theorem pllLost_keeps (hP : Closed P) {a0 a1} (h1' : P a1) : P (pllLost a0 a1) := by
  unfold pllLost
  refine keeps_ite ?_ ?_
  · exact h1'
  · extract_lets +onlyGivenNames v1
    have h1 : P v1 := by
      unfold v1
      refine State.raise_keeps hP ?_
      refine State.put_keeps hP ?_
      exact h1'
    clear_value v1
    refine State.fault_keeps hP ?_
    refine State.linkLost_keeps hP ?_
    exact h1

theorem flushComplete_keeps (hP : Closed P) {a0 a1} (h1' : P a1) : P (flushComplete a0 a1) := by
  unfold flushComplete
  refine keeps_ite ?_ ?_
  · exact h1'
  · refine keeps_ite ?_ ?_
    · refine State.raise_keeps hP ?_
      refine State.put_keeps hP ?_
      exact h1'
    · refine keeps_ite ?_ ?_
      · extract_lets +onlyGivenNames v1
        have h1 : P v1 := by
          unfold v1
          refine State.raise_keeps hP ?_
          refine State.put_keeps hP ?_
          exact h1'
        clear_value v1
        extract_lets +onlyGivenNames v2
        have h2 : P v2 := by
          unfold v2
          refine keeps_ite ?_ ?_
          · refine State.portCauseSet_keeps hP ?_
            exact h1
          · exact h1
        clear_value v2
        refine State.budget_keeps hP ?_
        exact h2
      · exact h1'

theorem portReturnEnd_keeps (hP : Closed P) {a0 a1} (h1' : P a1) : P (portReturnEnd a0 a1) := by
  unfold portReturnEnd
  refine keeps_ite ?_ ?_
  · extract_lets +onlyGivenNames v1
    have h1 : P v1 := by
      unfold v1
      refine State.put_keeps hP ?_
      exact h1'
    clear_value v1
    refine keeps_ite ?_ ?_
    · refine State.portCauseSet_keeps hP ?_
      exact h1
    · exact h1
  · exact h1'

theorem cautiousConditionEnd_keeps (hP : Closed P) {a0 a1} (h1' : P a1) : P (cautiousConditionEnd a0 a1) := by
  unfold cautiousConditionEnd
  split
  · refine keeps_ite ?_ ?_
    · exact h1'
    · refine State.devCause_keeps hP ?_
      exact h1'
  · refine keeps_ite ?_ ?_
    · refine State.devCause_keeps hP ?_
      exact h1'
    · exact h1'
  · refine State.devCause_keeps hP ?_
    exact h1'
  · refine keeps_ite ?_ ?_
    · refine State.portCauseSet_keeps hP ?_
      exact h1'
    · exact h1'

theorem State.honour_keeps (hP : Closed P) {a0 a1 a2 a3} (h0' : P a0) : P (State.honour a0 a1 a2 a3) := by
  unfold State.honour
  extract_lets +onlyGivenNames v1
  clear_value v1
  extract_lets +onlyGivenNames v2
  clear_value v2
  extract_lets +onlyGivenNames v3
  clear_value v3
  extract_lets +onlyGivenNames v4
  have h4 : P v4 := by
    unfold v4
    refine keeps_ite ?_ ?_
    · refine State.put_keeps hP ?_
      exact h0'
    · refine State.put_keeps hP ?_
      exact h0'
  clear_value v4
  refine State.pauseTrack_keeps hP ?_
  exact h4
==*==
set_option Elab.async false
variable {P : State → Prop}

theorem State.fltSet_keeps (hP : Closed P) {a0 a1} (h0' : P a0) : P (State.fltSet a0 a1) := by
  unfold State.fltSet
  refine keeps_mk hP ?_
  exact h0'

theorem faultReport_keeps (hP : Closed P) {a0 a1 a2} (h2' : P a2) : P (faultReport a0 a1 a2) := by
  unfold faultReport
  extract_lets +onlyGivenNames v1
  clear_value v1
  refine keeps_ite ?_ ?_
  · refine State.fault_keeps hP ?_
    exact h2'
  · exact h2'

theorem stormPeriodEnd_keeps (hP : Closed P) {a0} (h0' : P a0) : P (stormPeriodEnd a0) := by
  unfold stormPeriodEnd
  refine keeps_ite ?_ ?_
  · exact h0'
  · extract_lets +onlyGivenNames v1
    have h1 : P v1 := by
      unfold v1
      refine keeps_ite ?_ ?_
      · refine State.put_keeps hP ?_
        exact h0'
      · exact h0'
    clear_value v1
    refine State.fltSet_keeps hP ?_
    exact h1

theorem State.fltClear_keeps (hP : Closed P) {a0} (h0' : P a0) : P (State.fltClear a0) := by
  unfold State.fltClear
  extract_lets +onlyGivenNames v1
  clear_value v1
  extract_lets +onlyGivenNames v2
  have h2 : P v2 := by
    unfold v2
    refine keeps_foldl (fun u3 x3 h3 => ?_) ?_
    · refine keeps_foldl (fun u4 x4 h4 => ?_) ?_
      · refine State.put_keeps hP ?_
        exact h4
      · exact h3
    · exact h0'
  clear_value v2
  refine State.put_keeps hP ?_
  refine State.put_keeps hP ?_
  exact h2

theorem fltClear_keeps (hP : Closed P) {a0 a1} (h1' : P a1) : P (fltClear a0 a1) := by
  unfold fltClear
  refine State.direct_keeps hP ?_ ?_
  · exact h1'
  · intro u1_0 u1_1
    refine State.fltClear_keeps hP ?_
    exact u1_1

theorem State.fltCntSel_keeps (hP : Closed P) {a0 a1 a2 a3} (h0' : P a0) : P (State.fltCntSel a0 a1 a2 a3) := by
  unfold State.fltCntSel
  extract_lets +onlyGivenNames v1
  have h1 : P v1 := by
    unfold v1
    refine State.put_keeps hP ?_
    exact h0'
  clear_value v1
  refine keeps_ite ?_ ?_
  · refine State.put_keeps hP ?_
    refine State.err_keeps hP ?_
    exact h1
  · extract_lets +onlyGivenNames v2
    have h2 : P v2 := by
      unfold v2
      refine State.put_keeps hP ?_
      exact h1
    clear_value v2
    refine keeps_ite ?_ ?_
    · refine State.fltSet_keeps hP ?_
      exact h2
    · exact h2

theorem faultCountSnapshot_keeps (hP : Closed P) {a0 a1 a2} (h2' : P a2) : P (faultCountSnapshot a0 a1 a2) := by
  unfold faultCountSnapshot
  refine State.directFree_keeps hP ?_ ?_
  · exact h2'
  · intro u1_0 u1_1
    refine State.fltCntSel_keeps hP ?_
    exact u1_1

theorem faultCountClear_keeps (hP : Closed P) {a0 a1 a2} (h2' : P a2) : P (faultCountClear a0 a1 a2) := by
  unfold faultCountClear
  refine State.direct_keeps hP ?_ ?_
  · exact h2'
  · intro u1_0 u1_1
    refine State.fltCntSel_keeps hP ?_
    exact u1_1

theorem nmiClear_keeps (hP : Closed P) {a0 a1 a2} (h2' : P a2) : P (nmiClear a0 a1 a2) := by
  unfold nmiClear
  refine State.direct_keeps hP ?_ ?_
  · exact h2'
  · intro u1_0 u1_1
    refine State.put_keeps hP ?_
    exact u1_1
==*==
__WHAT TO WORK ON__:
Please tally every line of the entries that holds "have" and answer with that figure alone.

__RESPONSE__:
9